Замыкая цепь указанных важных событий, открытую съездом ССП, Эренбург взял инициативу в свои руки и играл в дальнейшем важную роль в культурной политике Народного фронта. С точки зрения этого западника, нашедшего свое место в сталинской системе, даже смягчение политики МОРП после 1932 года было недостаточным, поскольку организация по-прежнему демонстрировала близорукую нетерпимость к сочувствующим западным интеллектуалам. Ключевой момент отношений Эренбурга со Сталиным настал в сентябре 1934 года — вслед за съездом писателей и заявлениями тем же летом генерального секретаря Коминтерна Георгия Димитрова, в которых одобрялись антифашистские альянсы между коммунистами и социалистами. На тайной встрече в Одессе Эренбург посоветовался со своим старым другом Бухариным, бывшим главой Коминтерна, остававшимся видной фигурой в научной и культурной сферах даже после того, как Сталин в 1928–1929 годах заклеймил его в качестве «правого уклониста». Бухарин помог Эренбургу в составлении подробного, выверенного обращения к Сталину о необходимости создания широкой коалиции европейских и американских писателей и, вероятно, сам отвез обращение в Москву. Это послание — первое в ряду тех, что Эренбург лично направил Сталину, — умело обыгрывало тему потенциала антифашизма в содействии «активной защите СССР». Основными объектами критики стали писатели-эмигранты — члены МОРП. Эренбург характеризовал МОРП как детище «нескольких венгерских, польских и немецких литераторов третьей величины», коснеющих в традиции РАПП. Он открыто называл их не только сектантами и писаками, но и людьми, которые — в отличие от него самого — «окончательно оторвались от жизни Запада». В результате они совершенно не заметили возникших после 1933 года возможностей сближения с ведущими западными интеллектуалами и продолжали нападки на них, отталкивая таких сочувствующих СССР деятелей, как Барбюс{885}.

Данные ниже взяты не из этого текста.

-- ==== Sys2Proof/Machine/Launches.lean ====
section
/-!
DEFINITION. Launches: descriptors, records and binding tables, start and rejection, claims, placement, retirement and
completion; kernel graphs (20: R343 to R349, R352; 19: R326, R332; 05: R109, R130; 14: R291 to R293; 25: R409, R415, R418).
-/

namespace Sys2Proof.Machine

/-! ## Descriptors, records, binding tables (20: R344, R345; 19: R332) -/

/-- The descriptor in 128 bytes (20: R344). -/
def descOf (b : List Byte) : LaunchDesc where
  record := BitVec.ofNat 64 (fieldAt b 0x00 8)
  region := fieldAt b 0x08 8
  x := fieldAt b 0x10 4
  y := fieldAt b 0x14 2
  z := fieldAt b 0x16 2
  privileged := decide (fieldAt b 0x18 4 % 2 = 1)
  spillBytes := fieldAt b 0x1C 4
  seed := BitVec.ofNat 64 (fieldAt b 0x20 8)
  binding := BitVec.ofNat 64 (fieldAt b 0x28 8)
  spill := BitVec.ofNat 64 (fieldAt b 0x30 8)
  args := (List.range 8).map fun k => BitVec.ofNat 64 (fieldAt b (0x40 + 8 * k) 8)

/-- Whether a descriptor has a reserved bit set or a field out of range. -/
def descBad (b : List Byte) : Bool :=
  let d := descOf b
  d.x == 0 || d.y == 0 || d.z == 0 || decide (1 < fieldAt b 0x18 4) || d.spillBytes % 64 != 0 || d.binding.toNat % 64 != 0
    || d.spill.toNat % 64 != 0 || (d.spill == 0 && d.spillBytes != 0) || fieldAt b 0x38 8 != 0

/-- Groups of a workgroup (01: R8). -/
def Record.groups (r : Record) : Nat := (r.t + 31) / 32

/-- A position entry (19: R332). -/
def positionOf (e : Nat) : Position where
  notice := decide (bitsOf e 39 1 = 1)
  cls := BitVec.ofNat 2 (bitsOf e 36 2)
  duty := match bitsOf e 32 2 with
    | 0 => .copy
    | 1 => .matrix
    | _ => .vector
  alloc := { v := 8 * bitsOf e 0 6, s := 8 * bitsOf e 8 4, t := bitsOf e 16 4, a := bitsOf e 24 4 }

/-- The launch record in its header of 0xA8 bytes. -/
def recordOf (b : List Byte) : Record :=
  let t := fieldAt b 0x12 2
  { entry := BitVec.ofNat 56 (fieldAt b 0x00 8)
    tvec := BitVec.ofNat 56 (fieldAt b 0x08 8)
    w := fieldAt b 0x10 2
    t := t
    rings := fieldAt b 0x14 1
    panels := fieldAt b 0x16 2
    classT := decide (bitsOf (fieldAt b 0x18 4) 0 1 = 1)
    classA := decide (bitsOf (fieldAt b 0x18 4) 1 1 = 1)
    laneStack := fieldAt b 0x1C 4
    uniStack := fieldAt b 0x20 4
    positions := (List.range (min 16 ((t + 31) / 32))).map fun p => positionOf (fieldAt b (0x28 + 8 * p) 8) }

def roleCount (b : List Byte) : Nat := fieldAt b 0x24 2
def templateCount (b : List Byte) : Nat := fieldAt b 0x26 2

/-- Whether a position entry has a reserved bit set, or duty 3 (19: R332, 02: R47). -/
def positionBad (e : Nat) : Bool :=
  decide (2 ^ 40 ≤ e) || bitsOf e 38 1 != 0 || bitsOf e 34 2 != 0 || bitsOf e 28 4 != 0 || bitsOf e 20 4 != 0 || bitsOf e 12 4 != 0
    || bitsOf e 6 2 != 0 || bitsOf e 32 2 == 3

/-- Whether the header of a record has a reserved bit set or a value out of range (19: R332; log 33). -/
def recordBad (b : List Byte) : Bool :=
  let r := recordOf b
  !(1 ≤ r.w && r.w ≤ 4) || !(1 ≤ r.t && r.t ≤ 512) || decide (16 < r.rings) || fieldAt b 0x15 1 != 0 || decide (512 < r.panels)
    || decide (4 ≤ fieldAt b 0x18 4) || r.laneStack % 16 != 0 || decide (65536 < r.laneStack) || r.uniStack % 8 != 0
    || decide (4096 < r.uniStack) || decide (256 < roleCount b) || decide (256 < templateCount b)
    || decide (2 ^ 56 ≤ fieldAt b 0x00 8) || fieldAt b 0x00 8 % 4 != 0 || decide (2 ^ 56 ≤ fieldAt b 0x08 8) || fieldAt b 0x08 8 % 4 != 0
    || (List.range 16).any fun p =>
        let e := fieldAt b (0x28 + 8 * p) 8
        if p < r.groups then positionBad e else e != 0

/-- Whether a role entry is out of range; a template entry names a tensor identifier below 256. -/
def roleBad (e : Nat) : Bool :=
  bitsOf e 8 2 == 0 || bitsOf e 10 22 != 0 || decide (2 ^ 55 ≤ e) || (bitsOf e 8 2 != 1 && bitsOf e 32 23 != 0)

/-- The role entries and the templates that follow a record's header. -/
structure RecordTail where
  roles : List Nat
  templates : List (Nat × List Byte)
  bad : Bool
  deriving DecidableEq, Repr

/-- Whether a tensor-identifier entry has a reserved bit set (13: R249). -/
def tidReserved (b : List Byte) : Bool :=
  decide (2 ^ 8 ≤ fieldAt b 0x24 4) || decide (2 ^ 48 ≤ fieldAt b 0x28 8) || decide (2 ^ 48 ≤ fieldAt b 0x30 8) || fieldAt b 0x3C 4 != 0

def tailOf (hd tl : List Byte) : RecordTail :=
  let n := roleCount hd
  let roles := (List.range n).map fun k => fieldAt tl (8 * k) 8
  let ts := (List.range (templateCount hd)).map fun k => (fieldAt tl (8 * n + 72 * k) 8, ((tl.drop (8 * n + 72 * k + 8)).take 64))
  { roles, templates := ts, bad := roles.any roleBad || ts.any fun t => decide (256 ≤ t.1) || tidReserved t.2 }

/-- Whether an allocation breaks 02: R38. -/
def allocBad (p : Position) : Bool :=
  !(8 ≤ p.alloc.v && p.alloc.v ≤ 256) || !(8 ≤ p.alloc.s && p.alloc.s ≤ 64) || decide (8 < p.alloc.t) || decide (8 < p.alloc.a)
    || p.alloc.a % 2 != 0 || (p.duty != .matrix && (p.alloc.t != 0 || p.alloc.a != 0))

/-- Whether an entry of a binding table is malformed (20: R345). -/
def bindingBad (b : BitVec 64) : Bool :=
  b.extractLsb' 55 9 != 0 || b.extractLsb' 3 5 != 0
    || (match bindKind b with
      | 0 => b.getLsbD 2 || bindWindow b != 0
      | 1 => bindWindow b % 256 != 0 || decide (0x600000 < bindWindow b) || (decide (Config.clusters ≤ bindTarget b) && bindTarget b != ownCluster)
      | 2 => b.getLsbD 2 || bindWindow b != 0 || decide (2 ^ 22 ≤ bindTarget b)
      | _ => b.getLsbD 2 || bindWindow b != 0 || decide (256 ≤ bindTarget b))

/-- What a launch reads when it starts. -/
structure LaunchImage where
  desc : LaunchDesc
  record : Record
  tail : RecordTail
  binding : List (BitVec 64)
  deriving DecidableEq, Repr

/-- Reads descriptor, record and binding table; a rejection names its reason (20: R344; unreadable: log 33). -/
def State.readLaunch (s : State) (rcb : Nat) (addr : BitVec 64) : Except Nat LaunchImage :=
  if addr.toNat % 64 ≠ 0 then .error 1
  else
    match s.vaBytes rcb addr 128 with
    | none => .error 1
    | some db =>
      if descBad db then .error 1
      else
        let d := descOf db
        match s.vaBytes rcb d.record 0xA8 with
        | none => .error 1
        | some hd =>
          if recordBad hd then .error 1
          else
            let r := recordOf hd
            match s.vaBytes rcb (d.record + 0xA8#64) (8 * roleCount hd + 72 * templateCount hd), s.vaBytes rcb d.binding 2048 with
            | none, _ => .error 1
            | some tl, none => if (tailOf hd tl).bad || decide (2 ^ 64 < d.x * r.w * d.y * d.z) then .error 1 else .error 4
            | some tl, some bt =>
              if (tailOf hd tl).bad || decide (2 ^ 64 < d.x * r.w * d.y * d.z) then .error 1
              else .ok {
                desc := d, record := r, tail := tailOf hd tl
                binding := (List.range 256).map fun k => BitVec.ofNat 64 (fieldAt bt (8 * k) 8) }

/-! ## Where a launch may run (20: R346, R348; 25: R414) -/

/-- Whether a cluster is held spare: the highest-numbered ones (23: R380, 25: R414; log 34). A spare takes work as a replacement only, also
once it is in service. -/
def State.spare (s : State) (c : Nat) : Bool :=
  match s.boot.settings with
  | none => false
  | some x => decide (Config.clusters - x.spares ≤ c)

/-- Whether a spare cluster is free for the work of a cluster: it stands for that cluster, or for none yet (25: R414). -/
def State.spareFor (s : State) (c a : Nat) : Bool :=
  s.spare c && !(s.cluster c).retired && ((s.cluster c).standsFor.isNone || (s.cluster c).standsFor == some a)

/-- A spare cluster stands for a cluster from now on. -/
def State.takeSpare (s : State) (c a : Nat) : State := if s.spare c then s.modCluster c fun x => { x with standsFor := some a } else s

/-- The cores of a cluster that are in service. -/
def State.coresOf (s : State) (c : Nat) : List Nat := ((List.range 4).map fun j => 4 * c + j).filter fun k => !(s.core k).retired

/-- Whether a cluster takes work of its own: it is in service and no spare (25: R414). -/
def State.inService (s : State) (c : Nat) : Bool := !(s.cluster c).retired && !s.spare c

/-- The clusters that a binding table and a region make eligible (20: R348). -/
def State.eligible (s : State) (rcb : Nat) (binding : List (BitVec 64)) : List Nat :=
  let named := binding.filter fun b => bindKind b == 1 && b.getLsbD 2 && bindTarget b != ownCluster
  (List.range Config.clusters).filter fun c => s.inService c &&
    (if named.isEmpty then (s.clusterMask rcb).getLsbD c else named.any fun b => bindTarget b == c)

/-- The largest window of the own-cluster roles: the bytes of a gang window (20: R346). -/
def gangWindowOf (binding : List (BitVec 64)) : Nat :=
  binding.foldl (fun m b => if bindKind b = 1 && bindTarget b = ownCluster then max m (bindWindow b) else m) 0

/-- The launch windows that a binding table asks for, by cluster (20: R346). -/
def launchWindowsOf (binding : List (BitVec 64)) : Table Nat :=
  binding.foldl (fun t b =>
    if bindKind b = 1 && bindTarget b ≠ ownCluster then Table.put 0 t (bindTarget b) (max (Table.getD t (bindTarget b) 0) (bindWindow b))
    else t) []

/-- Window bytes held on a cluster. -/
def State.windowBytesOn (s : State) (c : Nat) : Nat :=
  s.launches.foldl (fun n p => n + Table.getD p.2.windows c 0) 0
    + s.gangs.foldl (fun n p => if p.2.cluster = c then n + p.2.window else n) 0

/-- Window bytes held by a region's subtree (01: R31). -/
def State.windowBytesOf (s : State) (top : Nat) : Nat :=
  s.launches.foldl (fun n p => if s.under top p.2.region then n + p.2.windows.foldl (fun m w => m + w.2) 0 else n) 0
    + s.gangs.foldl (fun n p => if s.under top (s.gangRegion p.2) then n + p.2.window else n) 0

/-- Whether the window budgets of a region and of its ancestors allow more bytes (01: R31). -/
def State.windowsAllow (s : State) (fuel rcb extra : Nat) : Bool :=
  match fuel with
  | 0 => true
  | n + 1 =>
    match Table.get? s.regions rcb with
    | none => true
    | some r =>
      (match s.windowBudget rcb with
        | none => true
        | some b => decide (s.windowBytesOf rcb + extra ≤ b)) && (r.parent == 0 || State.windowsAllow s n r.parent extra)

/-- The record of a gang's launch. -/
def State.recordOfGang (s : State) (a : Gang) : Option Record := (Table.get? s.launches a.launch).map Launch.record

/-- Stage rings and weight-buffer panels held on a cluster (13: R259, R261). -/
def State.heldOn (s : State) (c : Nat) (f : Record → Nat) : Nat :=
  s.gangs.foldl (fun n p => if p.2.cluster = c then n + ((s.recordOfGang p.2).map f).getD 0 else n) 0

/-- Free frames of a region's arena, lowest first: a group that is placed keeps the bytes that it was given, wherever the arena lies since (20:
R349; 01: R30). -/
def State.freeFrameNos (s : State) (rcb : Nat) : List Nat :=
  let h := s.arenaHolder rcb
  let a := s.arena rcb
  let used := (s.groups.filter fun p => p.2.id.arena == h && !p.2.id.walker && !p.2.ctl.dead).map fun p => (p.2.id.frame, p.2.id.desc + 64)
  (List.range a.2.2).filter fun n => !used.any fun u => decide (a.1 + n * a.2.1 < u.2) && decide (u.1 < a.1 + (n + 1) * a.2.1)

/-- Whether a cluster has room for a gang of a launch, its frames apart (20: R348). -/
def State.clusterRoom (s : State) (l : Launch) (c window : Nat) : Bool :=
  !(s.cluster c).retired && decide (l.record.w ≤ (s.coresOf c).length)
    && decide (s.windowBytesOn c + window ≤ Config.sliceBytes)
    && decide (s.heldOn c Record.rings + l.record.rings ≤ 16)
    && decide (s.heldOn c Record.panels + l.record.panels ≤ 512)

Эренбург искусно объединил призыв к интернационализации тех перемен, которые уже произошли во внутренней советской культурной политике, с признанием возможностей, появившихся в связи с изменением политического ландшафта после захвата власти нацистами. В то же время Эренбург выступил против своих заклятых врагов — воинствующих леваков, от чьих нападок он отбивался уже более десяти лет. Он перечислил наиболее знаменитых писателей из тех, что были известны в переводах на русский язык, которые наверняка захотят «тотчас» последовать за СССР — Роллан, Жид, Мальро, Барбюс, Арагон, Фейхтвангер, Драйзер, Блок, Томас и Генрих Манны и Джон Дос Пассос. Это была игра на той слабости, которую советская культурная дипломатия питала к влиятельным фигурам; и это же было подражанием сталинской стратегии в политике: «Западноевропейская и американская интеллигенция прислушивается к “крупным именам”. Поэтому значение большой антифашистской организации, возглавляемой знаменитыми писателями, будет весьма велико»{886}.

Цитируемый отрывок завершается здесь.